Over the next few weeks, a knot of doubt grew deep inside of him. It was something that he couldn’t explain, something vague yet very much present. They spoke regularly, and she did nothing to lead him to believe anything had changed; that the distance was the determining factor to her heart. Still, something tugged constantly at his heart. She was back home, with the notorious ex-boyfriend. Could that lead to his unsettled heart? No, he was not the jealous type. His search continued for days.
“It looks like your getting light over there, boss,” John tossed him another can of Coors Light.
“Thanks,” he replied to the lawn across from him.
“What’s with you tonight,” John laughed at him; he already knew the answer.

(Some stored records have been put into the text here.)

-- ==== Sys2Proof/WellFormed.lean ====
section
/-! DEFINITION. Which instructions are well formed: those that some word encodes, with every field at a value that
the encoding admits (R67, R70 subcode 2, and the entries named below). A row with no encoding is never well formed. -/

namespace Sys2Proof

/-- A vector operand: v0 to v47 or q0 to q7 (R67). -/
def operand (v : BitVec 6) : Bool := decide (v.toNat < 56)

/-- A destination that no stream may stand in (R226, R236). -/
def vectorReg (v : BitVec 6) : Bool := decide (v.toNat < 48)

/-- A vector field that names a mask register (R66). -/
def maskOperand (v : BitVec 6) : Bool := decide (v.toNat < 12)

/-- A governing mask of four bits (R67). -/
def maskReg (m : BitVec 4) : Bool := decide (m.toNat < 12)

/-- A barrier's scope and id (R111). -/
def barrierId (s : BitVec 3) (i : BitVec 6) : Bool :=
  match s.toNat with
  | 1 => decide (i.toNat ≤ 47)
  | 2 => decide (i.toNat ≤ 15)
  | 3 => decide (i.toNat ≤ 15)
  | 4 => decide (i.toNat ≤ 7)
  | 5 => decide (i.toNat ≤ 3)
  | _ => false

/-- A number that names a system register (R276 and the register tables of R50, R90, R93, R94, R178, R201, R204, R277,
R295, R302, R305, R309, R313, R317, R319 and R320). -/
def registerNumber (n : Nat) : Bool :=
  [(0x700, 0x70B), (0x710, 0x713), (0x720, 0x728), (0x730, 0x730), (0x738, 0x738), (0x740, 0x747), (0x750, 0x755),
    (0x757, 0x759), (0x760, 0x762), (0x780, 0x789), (0x790, 0x795), (0x798, 0x798), (0x7A0, 0x7B5), (0x7B8, 0x7BC)].any
    fun r => decide (r.1 ≤ n) && decide (n ≤ r.2)

/-- The write-only registers (R93, R277, R285, R296). -/
def writeOnly : List Nat := [0x738, 0x780, 0x781, 0x782, 0x783, 0x784, 0x785, 0x786, 0x788, 0x798]

/-- The registers that setc may write besides those (R277, R302, R305, R309, R317, R319, R320). -/
def readWrite : List Nat :=
  [0x713, 0x7A0, 0x7A1, 0x7A2, 0x7A7, 0x7A8, 0x7A9, 0x7AA, 0x7AB, 0x7B0, 0x7B1, 0x7B3, 0x7B4, 0x7B5, 0x7BC]

/-- A register that getc reads (R276). -/
def registerReads (n : Nat) : Bool := registerNumber n && !writeOnly.contains n

/-- A register that setc writes (R276). -/
def registerWrites (n : Nat) : Bool := (writeOnly ++ readWrite).contains n

/-- A format of tile operations (R256): codes 0 to 6. -/
def tileFmt (f : BitVec 4) : Bool := decide (f.toNat ≤ 6)

/-- A format of accrd (R261): f64, f32 or i32. -/
def cellFmt (f : BitVec 4) : Bool := decide (f = 0) || decide (f = 1) || decide (f = 8)

/-- A legal window (R255). -/
def window (f : BitVec 4) (col0 row0 : BitVec 8) : Bool :=
  let h := if f.toNat ≤ 1 then 64 else 128
  let cells := if f = 1 then 64 else 128
  decide (row0.toNat + h ≤ 256) && decide (col0.toNat + cells ≤ 256) && !(decide (f = 0) && decide (col0.toNat % 2 = 1))

/-- The fields of mma.o and mma.f (R256): a scale run only for e4m3 and e5m2. -/
def mmaFields (sc : BitVec 6) (kc : BitVec 7) (f : BitVec 4) (col0 row0 : BitVec 8) (slotB slotA : BitVec 6) : Bool :=
  decide (1 ≤ kc.toNat) && decide (kc.toNat ≤ 16) && tileFmt f && decide (slotA.toNat + kc.toNat ≤ 32) &&
    decide (slotB.toNat + kc.toNat ≤ 32) && window f col0 row0 &&
    (decide (sc.toNat = 63) || ((decide (f = 4) || decide (f = 5)) && decide (sc.toNat + kc.toNat ≤ 32)))

/-- The instruction is well formed. -/
def Instr.wf : Instr → Bool
  | .add _ _ _ | .sub _ _ _ | .and _ _ _ | .or _ _ _ | .xor _ _ _ | .sll _ _ _ | .srl _ _ _ | .sra _ _ _
  | .addw _ _ _ | .subw _ _ _ | .sllw _ _ _ | .srlw _ _ _ | .sraw _ _ _ | .min _ _ _ | .max _ _ _ | .minu _ _ _
  | .maxu _ _ _ | .andn _ _ _ | .orn _ _ _ | .addi _ _ _ | .andi _ _ _ | .ori _ _ _ | .xori _ _ _ | .slli _ _ _
  | .srli _ _ _ | .srai _ _ _ | .shori _ _ _ | .addiw _ _ _ | .mul _ _ _ | .mulh _ _ _ | .mulhu _ _ _
  | .mulhsu _ _ _ | .div _ _ _ | .divu _ _ _ | .rem _ _ _ | .remu _ _ _ | .mulw _ _ _ | .divw _ _ _ | .remw _ _ _
  | .aupc _ _ | .beq _ _ _ | .bne _ _ _ | .blt _ _ _ | .bge _ _ _ | .bltu _ _ _ | .bgeu _ _ _ | .jal _ _
  | .jalr _ _ _ | .ret _ | .seq _ _ _ | .sne _ _ _ | .slt _ _ _ | .sltu _ _ _ | .clz _ _ | .ctz _ _ | .cpop _ _
  | .rev8 _ _ | .bext _ _ _ | .bdep _ _ _ | .rotl _ _ _ | .rotr _ _ _ | .ldb _ _ _ _ | .ldh _ _ _ _ | .ldw _ _ _ _
  | .ldd _ _ _ _ | .ldbu _ _ _ _ | .ldhu _ _ _ _ | .ldwu _ _ _ _ | .stb _ _ _ _ | .sth _ _ _ _ | .stw _ _ _ _
  | .std _ _ _ _ | .amoswap _ _ _ _ | .amoadd _ _ _ _ | .amoand _ _ _ _ | .amoor _ _ _ _ | .amoxor _ _ _ _
  | .amomin _ _ _ _ | .amomax _ _ _ _ | .amominu _ _ _ _ | .amomaxu _ _ _ _ | .amocas _ _ _ _ | .lr _ _ _
  | .sc _ _ _ _ | .amoswapW _ _ _ _ | .amoaddW _ _ _ _ | .amoandW _ _ _ _ | .amoorW _ _ _ _ | .amoxorW _ _ _ _
  | .amominW _ _ _ _ | .amomaxW _ _ _ _ | .amominuW _ _ _ _ | .amomaxuW _ _ _ _ | .amocasW _ _ _ _ | .lrW _ _ _
  | .scW _ _ _ _ => true
  | .setvl _ t _ f _ _ => decide (t ≠ 3) && decide (f.toNat < 10)
  | .setsw _ _ | .getvt _ | .getsw _ | .setrm _ _ => true
  | .strip _ n p c =>
      decide (p.toNat + n.toNat < 32) && !(decide (p.toNat ≤ c.toNat) && decide (c.toNat ≤ p.toNat + n.toNat))
  | .waitc _ _ _ _ => true
  | .fenceC s _ _ _ _ | .fenceCReg s _ => decide (s.toNat ≤ 5)
  | .bar s i _ | .barW s i _ | .arrive s i _ _ => barrierId s i
  | .ipost _ _ _ _ | .iwait _ _ _ _ | .mark _ | .launch _ _ _ _ | .yield _ => true
  | .getc i _ _ => registerReads i.toNat
  | .setc i _ _ => registerWrites i.toNat
  | .trap _ | .eret | .tlbinv _ _ | .tlbsync _ | .ilock _ _ _ | .iunlock _ _ _ | .fenceI => true
  | .vld _ _ _ d | .vlds _ _ _ _ d => operand d
  | .vgather _ _ x _ d => operand x && operand d
  | .vldff _ _ _ d => operand d
  | .vst _ _ _ s | .vsts _ _ _ _ s => operand s
  | .vscatter _ _ x _ s | .vamoAdd _ x _ s | .vamoMin _ x _ s | .vamoMax _ x _ s | .vamoAnd _ x _ s
  | .vamoOr _ x _ s | .vamoXor _ x _ s | .vamoSwap _ x _ s => operand x && operand s
  | .damoAdd _ x b s => operand s && operand x && decide (b.toNat ≤ 30)
  | .lsld _ _ d | .lslds _ _ _ d => operand d
  | .lsgather _ x _ d => operand x && operand d
  | .lsldq _ _ _ d => decide (d.toNat ≤ 46)
  | .lsst _ _ d | .lssts _ _ _ d => operand d
  | .lsscatter _ x _ d => operand x && operand d
  | .lsstq _ _ _ d => decide (d.toNat ≤ 46)
  | .copyCfg _ _ _ _ | .qbind _ _ | .qunbind _ | .hwaitSrc _ => true
  | .hwaitVis s _ => decide (1 ≤ s.toNat) && decide (s.toNat ≤ 5)
  | .hrel _ | .hstate _ _ => true
  | .vpush _ _ n f | .xredO _ _ n f | .xredF _ _ n f => decide (1 ≤ n.toNat) && decide (f.toNat + n.toNat ≤ 48)
  | .treg _ _ _ _ | .tunreg _ _ | .tlook _ _ _ | .tfetch _ _ | .thalo _ _ _ _ | .tinv _ _ | .tkeep _ _ _ => true
  | .xbeginE s _ | .xbeginS s _ => decide (s = 3) || decide (s = 4)
  | .xend _ | .xabort _ | .xbndLo _ | .xbndHi _ | .xbnd _ _ _ | .sclaim _ _ _ | .srel _ | .oclaim _ | .orel _ => true
  | .oput _ _ _ v | .accget _ _ v | .accput _ _ v => operand v
  | .accstore _ a => decide (a.toNat ≤ 30)
  | .scldA _ _ _ _ | .scldW _ _ _ => true
  | .mmaO k kc fmt col0 row0 slotB slotA | .mmaF k kc fmt col0 row0 slotB slotA =>
      mmaFields k kc fmt col0 row0 slotB slotA
  | .accz fmt col0 row0 => tileFmt fmt && window fmt col0 row0
  | .accrdS _ fmt col0 _ | .accrdP _ fmt col0 _ => cellFmt fmt && !(decide (fmt = 0) && decide (col0.toNat % 2 = 1))
  | .tscl k col0 row0 => decide (k.toNat ≤ 31) && window 4 col0 row0
  | .vadd m b a d | .vsub m b a d | .vrsub m b a d | .vmul m b a d | .vmulh m b a d | .vmulhu m b a d
  | .vdiv m b a d | .vdivu m b a d | .vrem m b a d | .vremu m b a d | .vand m b a d | .vor m b a d | .vxor m b a d
  | .vsll m b a d | .vsrl m b a d | .vsra m b a d | .vmin m b a d | .vmax m b a d | .vminu m b a d
  | .vmaxu m b a d | .vsadd m b a d | .vsaddu m b a d | .vssub m b a d | .vssubu m b a d =>
      maskReg m && operand b && operand a && operand d
  | .vseq m b a d | .vsne m b a d | .vslt m b a d | .vsltu m b a d | .vsle m b a d | .vsleu m b a d =>
      maskReg m && operand b && operand a && maskOperand d
  | .vmerge m b a d | .vavg m b a d | .vfadd m b a d | .vfsub m b a d | .vfmul m b a d | .vfdiv m b a d
  | .vfmin m b a d | .vfmax m b a d | .vfsgnj m b a d | .vfsgnjn m b a d | .vfsgnjx m b a d =>
      maskReg m && operand b && operand a && operand d
  | .vfeq m b a d | .vfne m b a d | .vflt m b a d | .vfle m b a d =>
      maskReg m && operand b && operand a && maskOperand d
  | .vfmerge m b a d => maskReg m && operand b && operand a && operand d
  | .vadds m _ a d | .vsubs m _ a d | .vrsubs m _ a d | .vmuls m _ a d | .vands m _ a d | .vors m _ a d
  | .vxors m _ a d | .vslls m _ a d | .vsrls m _ a d | .vsras m _ a d | .vmins m _ a d | .vmaxs m _ a d =>
      maskReg m && operand a && operand d
  | .vseqs m _ a d | .vslts m _ a d | .vsgts m _ a d => maskReg m && operand a && maskOperand d
  | .vmvs m _ d => maskReg m && operand d
  | .vfadds m _ a d | .vfsubs m _ a d | .vfrsubs m _ a d | .vfmuls m _ a d | .vfdivs m _ a d | .vfrdivs m _ a d
  | .vfmins m _ a d | .vfmaxs m _ a d => maskReg m && operand a && operand d
  | .vfeqs m _ a d | .vflts m _ a d | .vfgts m _ a d => maskReg m && operand a && maskOperand d
  | .vfmvs m _ d => maskReg m && operand d
  | .vmv m a d | .vnot m a d | .vabs m a d | .vneg m a d | .vfabs m a d | .vfneg m a d | .vfsqrt m a d
  | .vfrecip m a d | .vfrsqrt m a d | .vfclass m a d => maskReg m && operand a && operand d
  | .vcvt f m a d => maskReg m && operand a && operand d && decide (f.toNat < 10)
  | .vquant m a d => maskReg m && operand a && decide (d.toNat ≤ 46)
  | .vdequant m a d => maskReg m && decide (a.toNat ≤ 46) && operand d
  | .vredsumO m a d | .vredsumT m a d | .vredmin m a d | .vredmax m a d | .vredand m a d | .vredor m a d
  | .vredxor m a d | .vfredsumO m a d | .vfredsumT m a d | .vfredmin m a d | .vfredmax m a d | .vscanO m a d
  | .vscanT m a d | .vfscanO m a d | .vfscanT m a d => maskReg m && operand a && vectorReg d
  | .vsegsum m b a d | .vfsegsum m b a d | .vsegscan m b a d | .vfsegscan m b a d =>
      maskReg m && maskOperand b && operand a && vectorReg d
  | .vrgather m b a d => maskReg m && operand b && operand a && vectorReg d
  | .vcompress m a d => maskReg m && operand a && vectorReg d
  | .vzip m b a d | .vunzip m b a d => maskReg m && operand b && operand a && vectorReg d
  | .vslideup m _ a d | .vslidedown m _ a d | .vslide1up m _ a d | .vslide1down m _ a d | .vfslide1up m _ a d
  | .vfslide1down m _ a d => maskReg m && operand a && vectorReg d
  | .viota m a d => maskReg m && maskOperand a && vectorReg d
  | .vid m _ d => maskReg m && vectorReg d
  | .mand b a d | .mor b a d | .mxor b a d | .mandn b a d => maskOperand b && maskOperand a && maskOperand d
  | .mnot m a d => maskReg m && maskOperand a && maskOperand d
  | .mfirst m a d | .mpopc m a d => maskReg m && maskOperand a && decide (d.toNat < 32)
  | .msbf m a d | .msif m a d | .msof m a d => maskReg m && maskOperand a && maskOperand d
  | .vfmadd m b a d | .vfmsub m b a d | .vfnmadd m b a d | .vfnmsub m b a d | .vmacc m b a d | .vnmsac m b a d
  | .vmadd m b a d | .vnmsub m b a d => maskReg m && operand b && operand a && vectorReg d
  | .hint _ => true
  | .cAddi d i => !(decide (d = 0) && decide (i = 0))
  | .cAdd _ _ | .cSub _ _ | .cAnd _ _ | .cOr _ _ | .cXor _ _ | .cSlli _ _ | .cSrli _ _ | .cSrai _ _ | .cLdd _ _ _
  | .cStd _ _ _ | .cBeq _ _ | .cBne _ _ | .cJal _ | .cJalr _ _ | .cMark _ => true
  | .illegalInstruction _ => false
  | .anop | .ali _ _ | .ashor _ _ _ | .aadd _ _ _ | .aaddi _ _ _ => true
  | .asll _ _ i => decide (i.toNat ≤ 63)
  | .amark _ | .ajmp _ | .abeq _ _ _ | .abne _ _ _ | .await _ => true
  | .adelay n => decide (1 ≤ n.toNat)
  | .aend => true
  | .apfL1 _ n | .apfL2 _ n | .apfTc _ n => decide (1 ≤ n.toNat) && decide (n.toNat ≤ 64)
  | .atfetch _ _ | .akeep _ _ _ => true
  | .aprio p => decide (p.toNat ≤ 15) || decide (p.toNat = 31)
  | .aorder m => decide (m.toNat ≤ 3)
  | .aplace _ => true
  | .adviceWordDrop | .adelayExpiry _ | .advicePrefetchWalk _ _ _ _ | .uecAppend _ _ _ _ | .uecWrite _ _ _
  | .uecRead _ _ _ | .uecInvalidMessage _ | .getVersion _ | .getCapabilities _ | .negotiateAlgorithms _
  | .getDigests _ _ | .getCertificate _ _ _ _ | .challenge _ _ _ | .getMeasurements _ _ _
  | .spdmUnsupportedRequest _ _ | .cxlHostWrite _ _ | .cxlHostRead _ _ | .loomAppendEvent _ _ | .dependenceMet _ _
  | .bundleEnded _ _ _ | .jobEnded _ _ | .windowTick | .preEmptionComplete _ _ _ | .commandRefused _ _
  | .decRecordFlush _ | .microcodeWatchdog | .microcodeSwitch | .powerOn | .deepIdleEntry | .deepIdleExit
  | .clockLower | .taskStart _ | .taskEnd _ | .urgent _ | .yieldExpiry _ | .rowGrant _ | .operationComplete _ _
  | .barrierRelease _ | .shuttlePostObserved _ _ _ | .reservationHoldExpiry _ | .copySourceRead _ _
  | .copyComplete _ _ | .streamStripArrival _ _ | .vpushDelivery _ | .oruAccept _ | .missEntryGrant _
  | .l2DrowsyEntry _ | .tileFill _ _ _ _ | .regionConflict _ _ _ | .narrowingApply _ | .commit _ | .finalApply _
  | .positionRenewal | .slotFull _ _ | .slotFree _ _ | .tileOpStart _ | .tileOpComplete _ | .linkRetry _ _
  | .fieldRepair _ | .agentFatalError _ | .agentResponseTimeout _ | .readmission _ | .traceSample _ | .ctxRoot _ _
  | .ctxEnd _ | .tenantDesc _ _ | .shuttleGrant _ _ | .collGrant _ _ | .uecBind _ _ | .codeLoad _ _ | .advLoad _ _
  | .loomReload _ | .biasFlip _ _ | .biasFlipComplete _ | .ctxLostClear _ | .ctxSaveUseClear _ _
  | .stallEvictClear | .sysregWrite _ _ _ | .registerBankRetention _ _ | .xredComplete _ _ => false

end Sys2Proof
end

“I don’t know, I just feel strange,” Keith felt uncomfortable sharing his feelings, “I…” He paused, trying to place his words.
“I know she sucks, and I know I should be done with her….” Another pause.
“But you were in love with her,” John disgustingly interjected.
Could it be true? Love is a word that bore the weight of stone for Keith.
“That would explain a lot,” he confessed, intimidated by the idea, “but it still doesn’t change anything.”
He was swiftly overcome by a tremendous weight. He feelings for her were but an afterthought. She made her choice, and her choice was not him. He swallowed the cool beer hard to choke back the tears in his throat. The crisp air overcame him and consumed his grief, locking it forever in the night sky and his heart.